Hamazoe R, Koga S, Maeda M, Shimizu N, Shimizu T, Sawata T, Ishiguro M, Inoue Y, Wakatsuki T, Murakami A
1st Dept. of Surgery, Tottori University School of Medicine.
Gan To Kagaku Ryoho. 1988 Aug;15(8 Pt 2):2590-5.
Fifty-four patients with unresectable malignant liver tumors (14 of hepatocellular carcinoma, 40 of metastasis to the liver from gastric or colo-rectal cancer) were treated with intra-hepato-arterial (IHA) injections of cis-diamminedichloroplatinum (II) (CDDP) plus 5-fluorouracil (5-FU). In 32 of the patients, the liver tumors were detected synchronously with the diagnosis of the primary cancers, which were resected palliatively. Therapeutic schedules consisted of bolus injections of CDDP (50 mg/body/week) and 5-FU (250 mg/body/day) [Regimen I], and CDDP (50 mg/body/10-14 days) and 5-FU (100 mg/body/day) [Regimen II]. In 48 patients treated with IHA chemotherapy only, a partial response (PR) was obtained in 6 of 14 (43%) evaluable patients for Regimen I and in 11 of 30 (37%) patients for Regimen II. The dose-limiting factor for treatment with CDDP was bone marrow toxicity, but this toxicity was remarkably alleviated in Regimen II without any decrease in antitumor effectiveness. In 13 patients, other modalities, such as total-body hyperthermia (4 patients), radiofrequency capacitive local hyperthermia (5), and temporary arterial embolization (4), were combined with IHA chemotherapy. PR was obtained in 7 of 13 (54%) patients with the combined therapy. This combined therapy was efficacious in 7 patients in whom no desired results were obtained by IHA chemotherapy only. The survival rate was 50% at 12 months. IHA chemotherapy with CDDP plus 5-FU, especially when according to Regimen II, appears to be a strongly recommended strategy for treatment of unresected primary or metastatic liver tumor. Further, addition of the hyperthermia or the arterial embolization might enhance the antitumor effect of IHA chemotherapy.

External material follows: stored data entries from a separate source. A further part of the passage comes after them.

-- ==== Sys2Proof/Machine/Memory.lean ====
section
/-! DEFINITION. Reading and writing one word of memory where it is served: a bank, a vault, a version's
view, an L1 that holds SELF lines, a die that holds a DIR line, a host half, a peer, or the home slice
(R247, R260, R295 to R298, R337 to R342, R344, R348). -/

namespace Sys2Proof.Machine

/-! Versions. -/

/-- A version by its tag. -/
def Ctx.ver? (c : Ctx) (v : Tag16) : Option Ver := c.vers.find? (fun x => x.tag == v)

/-- Is a tag live (R227)? Version 0 always is. -/
def Ctx.live (c : Ctx) (v : Tag16) : Bool :=
  v == 0 || (match c.ver? v with | some x => x.st == .live | none => false)

/-- The ancestry path of a version, nearest first, without the root; depth is at most 16 (R293). -/
def Ctx.pathFuel (c : Ctx) : Nat → Tag16 → List Tag16
  | 0, _ => []
  | k + 1, v =>
    if v = 0 then []
    else
      match c.ver? v with
      | some x => if x.st = .live then v :: Ctx.pathFuel c k x.parent else []
      | none => []

def Ctx.path (c : Ctx) (v : Tag16) : List Tag16 := c.pathFuel 17 v

/-- The path of a version of a context. -/
def State.path (s : State) (ctx : Nat) (v : Tag16) : List Tag16 :=
  match s.ctx? ctx with
  | some c => c.path v
  | none => []

/-- The versions whose copies a view reads, nearest first: the path, then the committed versions that are still
to be merged. -/
def State.viewPath (s : State) (ctx : Nat) (v : Tag16) : List Tag16 :=
  match s.ctx? ctx with
  | some c => if v = 0 then [] else c.path v ++ c.merging
  | none => []

/-- Is `v` the version `w` or one of its descendants? -/
def State.descends (s : State) (ctx : Nat) (v w : Tag16) : Bool := w == 0 || decide (w ∈ s.path ctx v)

def State.live (s : State) (ctx : Nat) (v : Tag16) : Bool :=
  match s.ctx? ctx with
  | some c => c.live v
  | none => false

/-! Tile words of versions (R260, R298). -/

/-- The live version, other than 0, to whose team's allocation a tile word belongs. -/
def State.tileOwner (s : State) (ctx word : Nat) : Option Tag16 :=
  match s.teams.find? (fun t => decide (t.key.ctx = ctx) && decide (t.tileBase ≤ word) && decide (word < t.tileBase + t.tileWords)) with
  | none => none
  | some t =>
    match s.grid? t.key.ctx t.key.grid with
    | none => none
    | some g => if g.rcd.vtag = 0 ∨ !s.live ctx g.rcd.vtag then none else some g.rcd.vtag

/-- Is version `v` the owner of the word or one of its descendants, or has the word no owner? Only they return what
the owner's subtree writes (R260). -/
def State.tileInside (s : State) (ctx : Nat) (v : Tag16) (word : Nat) : Bool :=
  match s.tileOwner ctx word with
  | none => true
  | some o => v != 0 && s.descends ctx v o

/-- What the nearest version of a path, or version 0, has written over a word. -/
def State.tileOver (s : State) (path : List Tag16) (word : Nat) : Option Word :=
  (path ++ [0]).findSome? (fun v => (s.mem.tileOver.find? (fun (e : Tag16 × Nat × Word) => e.1 == v && decide (e.2.1 = word))).map (fun (e : Tag16 × Nat × Word) => e.2.2))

54例无法切除的恶性肝肿瘤患者(肝细胞癌14例,胃癌或结直肠癌肝转移40例)接受了肝动脉内(IHA)注射顺二氨二氯铂(II)(CDDP)加5-氟尿嘧啶(5-FU)治疗。其中32例患者的肝肿瘤与原发性癌症诊断同时被发现,原发性癌症已行姑息性切除。治疗方案包括大剂量注射CDDP(50mg/人/周)和5-FU(250mg/人/天)[方案I],以及CDDP(50mg/人/10 - 14天)和5-FU(100mg/人/天)[方案II]。在仅接受IHA化疗的48例患者中,方案I的14例可评估患者中有6例(43%)获得部分缓解(PR),方案II的30例患者中有11例(37%)获得部分缓解。CDDP治疗的剂量限制因素是骨髓毒性,但在方案II中这种毒性显著减轻,且抗肿瘤效果未降低。13例患者采用了其他治疗方式,如全身热疗(4例)、射频电容局部热疗(5例)和临时动脉栓塞(4例)并联合IHA化疗。联合治疗的13例患者中有7例(54%)获得PR。这种联合治疗对7例仅接受IHA化疗未取得理想效果的患者有效。12个月时生存率为50%。CDDP加5-FU的IHA化疗,尤其是按照方案II进行时,似乎是治疗无法切除的原发性或转移性肝肿瘤的强烈推荐策略。此外,添加热疗或动脉栓塞可能会增强IHA化疗的抗肿瘤效果。